* _Input for this task_
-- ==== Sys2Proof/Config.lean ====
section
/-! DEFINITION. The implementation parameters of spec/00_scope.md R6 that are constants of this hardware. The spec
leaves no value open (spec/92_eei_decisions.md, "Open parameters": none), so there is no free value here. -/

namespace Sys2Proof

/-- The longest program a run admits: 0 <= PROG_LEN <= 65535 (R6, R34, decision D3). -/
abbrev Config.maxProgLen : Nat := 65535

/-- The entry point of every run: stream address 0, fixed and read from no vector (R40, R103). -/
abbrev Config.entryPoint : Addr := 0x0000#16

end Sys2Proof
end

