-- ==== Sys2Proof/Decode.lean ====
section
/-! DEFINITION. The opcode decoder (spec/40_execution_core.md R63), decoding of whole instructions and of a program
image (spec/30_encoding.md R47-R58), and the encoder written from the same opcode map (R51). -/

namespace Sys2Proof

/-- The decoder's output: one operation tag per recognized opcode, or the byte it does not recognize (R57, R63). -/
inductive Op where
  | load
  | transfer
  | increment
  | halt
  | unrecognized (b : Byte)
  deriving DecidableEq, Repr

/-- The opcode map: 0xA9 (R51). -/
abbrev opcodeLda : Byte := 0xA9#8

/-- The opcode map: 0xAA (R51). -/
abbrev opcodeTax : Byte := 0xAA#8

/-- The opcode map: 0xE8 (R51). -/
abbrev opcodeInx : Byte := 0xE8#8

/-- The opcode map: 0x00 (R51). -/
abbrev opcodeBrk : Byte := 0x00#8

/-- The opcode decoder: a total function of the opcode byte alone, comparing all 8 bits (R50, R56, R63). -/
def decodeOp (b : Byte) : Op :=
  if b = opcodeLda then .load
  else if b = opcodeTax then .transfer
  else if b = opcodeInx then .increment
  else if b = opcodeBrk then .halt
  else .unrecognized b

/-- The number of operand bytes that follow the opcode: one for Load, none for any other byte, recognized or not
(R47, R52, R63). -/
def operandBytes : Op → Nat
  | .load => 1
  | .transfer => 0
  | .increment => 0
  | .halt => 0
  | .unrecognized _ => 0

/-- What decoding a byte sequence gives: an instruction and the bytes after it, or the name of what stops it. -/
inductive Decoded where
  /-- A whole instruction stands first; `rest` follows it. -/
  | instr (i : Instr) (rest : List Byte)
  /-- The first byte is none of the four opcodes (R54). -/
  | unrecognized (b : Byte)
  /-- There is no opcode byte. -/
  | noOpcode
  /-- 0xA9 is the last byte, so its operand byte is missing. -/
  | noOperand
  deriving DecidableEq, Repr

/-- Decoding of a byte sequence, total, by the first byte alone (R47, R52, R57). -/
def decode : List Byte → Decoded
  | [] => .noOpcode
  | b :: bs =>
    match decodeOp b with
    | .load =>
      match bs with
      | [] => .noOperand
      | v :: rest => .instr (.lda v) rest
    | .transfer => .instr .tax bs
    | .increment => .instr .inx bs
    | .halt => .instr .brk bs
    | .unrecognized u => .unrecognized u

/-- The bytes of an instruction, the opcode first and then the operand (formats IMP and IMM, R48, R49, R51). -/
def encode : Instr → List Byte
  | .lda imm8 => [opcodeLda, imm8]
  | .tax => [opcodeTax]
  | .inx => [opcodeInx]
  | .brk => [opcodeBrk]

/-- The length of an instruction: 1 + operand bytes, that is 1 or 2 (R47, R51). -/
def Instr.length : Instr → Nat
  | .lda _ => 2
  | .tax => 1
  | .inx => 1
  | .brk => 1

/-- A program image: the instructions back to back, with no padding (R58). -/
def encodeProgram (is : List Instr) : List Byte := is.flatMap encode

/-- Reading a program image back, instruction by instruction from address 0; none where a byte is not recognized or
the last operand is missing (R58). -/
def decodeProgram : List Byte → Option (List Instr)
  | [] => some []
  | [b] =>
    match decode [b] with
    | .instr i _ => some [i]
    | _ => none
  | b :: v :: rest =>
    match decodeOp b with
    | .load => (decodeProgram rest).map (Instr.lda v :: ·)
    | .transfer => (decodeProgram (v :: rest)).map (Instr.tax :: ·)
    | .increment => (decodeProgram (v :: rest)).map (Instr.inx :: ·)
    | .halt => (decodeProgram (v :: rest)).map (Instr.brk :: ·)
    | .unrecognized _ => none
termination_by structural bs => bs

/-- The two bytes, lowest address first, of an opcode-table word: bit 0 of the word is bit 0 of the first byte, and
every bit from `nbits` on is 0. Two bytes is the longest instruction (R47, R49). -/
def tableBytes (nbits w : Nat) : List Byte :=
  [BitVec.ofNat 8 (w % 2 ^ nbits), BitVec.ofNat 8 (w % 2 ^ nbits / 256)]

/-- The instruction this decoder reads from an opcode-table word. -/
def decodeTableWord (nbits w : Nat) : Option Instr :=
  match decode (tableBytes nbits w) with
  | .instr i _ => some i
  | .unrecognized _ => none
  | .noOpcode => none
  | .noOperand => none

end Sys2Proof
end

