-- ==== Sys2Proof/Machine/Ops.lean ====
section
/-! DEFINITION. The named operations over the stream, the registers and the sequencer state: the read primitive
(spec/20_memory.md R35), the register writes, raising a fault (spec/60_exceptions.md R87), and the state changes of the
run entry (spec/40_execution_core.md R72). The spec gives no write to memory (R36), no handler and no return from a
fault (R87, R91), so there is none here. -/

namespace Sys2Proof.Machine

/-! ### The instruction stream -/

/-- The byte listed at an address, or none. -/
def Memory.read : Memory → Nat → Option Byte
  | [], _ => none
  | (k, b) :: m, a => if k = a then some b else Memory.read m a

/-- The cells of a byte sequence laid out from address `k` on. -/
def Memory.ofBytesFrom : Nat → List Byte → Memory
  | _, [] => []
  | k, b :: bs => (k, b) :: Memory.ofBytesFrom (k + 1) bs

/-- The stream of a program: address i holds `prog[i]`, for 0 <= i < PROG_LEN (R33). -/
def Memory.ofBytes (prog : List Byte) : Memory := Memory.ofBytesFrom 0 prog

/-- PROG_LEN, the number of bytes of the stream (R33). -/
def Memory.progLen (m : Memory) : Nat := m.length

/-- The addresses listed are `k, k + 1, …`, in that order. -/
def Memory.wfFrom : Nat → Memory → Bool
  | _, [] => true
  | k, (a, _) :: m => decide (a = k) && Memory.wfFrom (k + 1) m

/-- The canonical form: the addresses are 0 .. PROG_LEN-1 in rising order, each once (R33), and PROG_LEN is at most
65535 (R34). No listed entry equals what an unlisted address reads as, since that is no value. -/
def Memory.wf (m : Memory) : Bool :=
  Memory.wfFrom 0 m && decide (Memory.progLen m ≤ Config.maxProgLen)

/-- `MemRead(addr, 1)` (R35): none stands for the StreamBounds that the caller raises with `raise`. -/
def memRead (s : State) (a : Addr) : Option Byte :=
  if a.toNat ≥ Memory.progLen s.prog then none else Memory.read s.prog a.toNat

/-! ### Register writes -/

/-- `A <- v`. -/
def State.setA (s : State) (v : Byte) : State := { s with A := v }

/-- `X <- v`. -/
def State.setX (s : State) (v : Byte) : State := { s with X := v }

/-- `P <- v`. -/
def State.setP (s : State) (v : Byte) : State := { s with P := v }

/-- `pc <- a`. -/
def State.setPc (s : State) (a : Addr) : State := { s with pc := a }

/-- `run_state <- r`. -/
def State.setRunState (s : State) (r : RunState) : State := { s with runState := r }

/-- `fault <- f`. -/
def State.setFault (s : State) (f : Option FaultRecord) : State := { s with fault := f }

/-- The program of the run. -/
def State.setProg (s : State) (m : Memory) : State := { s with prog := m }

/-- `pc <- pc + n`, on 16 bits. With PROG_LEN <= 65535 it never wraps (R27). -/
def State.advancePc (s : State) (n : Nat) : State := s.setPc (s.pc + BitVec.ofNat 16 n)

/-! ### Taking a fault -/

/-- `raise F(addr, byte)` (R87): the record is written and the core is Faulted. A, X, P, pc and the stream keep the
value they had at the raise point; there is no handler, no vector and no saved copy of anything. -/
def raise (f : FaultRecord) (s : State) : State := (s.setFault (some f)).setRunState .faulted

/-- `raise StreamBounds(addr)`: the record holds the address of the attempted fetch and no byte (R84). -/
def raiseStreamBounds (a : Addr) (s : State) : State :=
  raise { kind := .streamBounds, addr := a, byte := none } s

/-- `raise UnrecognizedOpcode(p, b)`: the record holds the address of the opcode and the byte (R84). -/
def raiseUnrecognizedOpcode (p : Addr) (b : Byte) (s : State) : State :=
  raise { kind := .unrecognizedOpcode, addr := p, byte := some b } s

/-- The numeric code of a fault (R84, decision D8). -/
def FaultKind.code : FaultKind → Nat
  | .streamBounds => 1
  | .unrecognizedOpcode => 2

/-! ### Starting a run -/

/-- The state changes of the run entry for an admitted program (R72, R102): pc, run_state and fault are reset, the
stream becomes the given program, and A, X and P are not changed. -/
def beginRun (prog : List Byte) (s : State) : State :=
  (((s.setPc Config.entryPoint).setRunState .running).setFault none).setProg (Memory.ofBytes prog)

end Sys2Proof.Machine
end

* _Exercise objective_
Send back, unchanged, every line of the records from the one with "def beginRun (prog" through the last.

* _Response to the task_
def beginRun (prog : List Byte) (s : State) : State :=
  (((s.setPc Config.entryPoint).setRunState .running).setFault none).setProg (Memory.ofBytes prog)

end Sys2Proof.Machine
end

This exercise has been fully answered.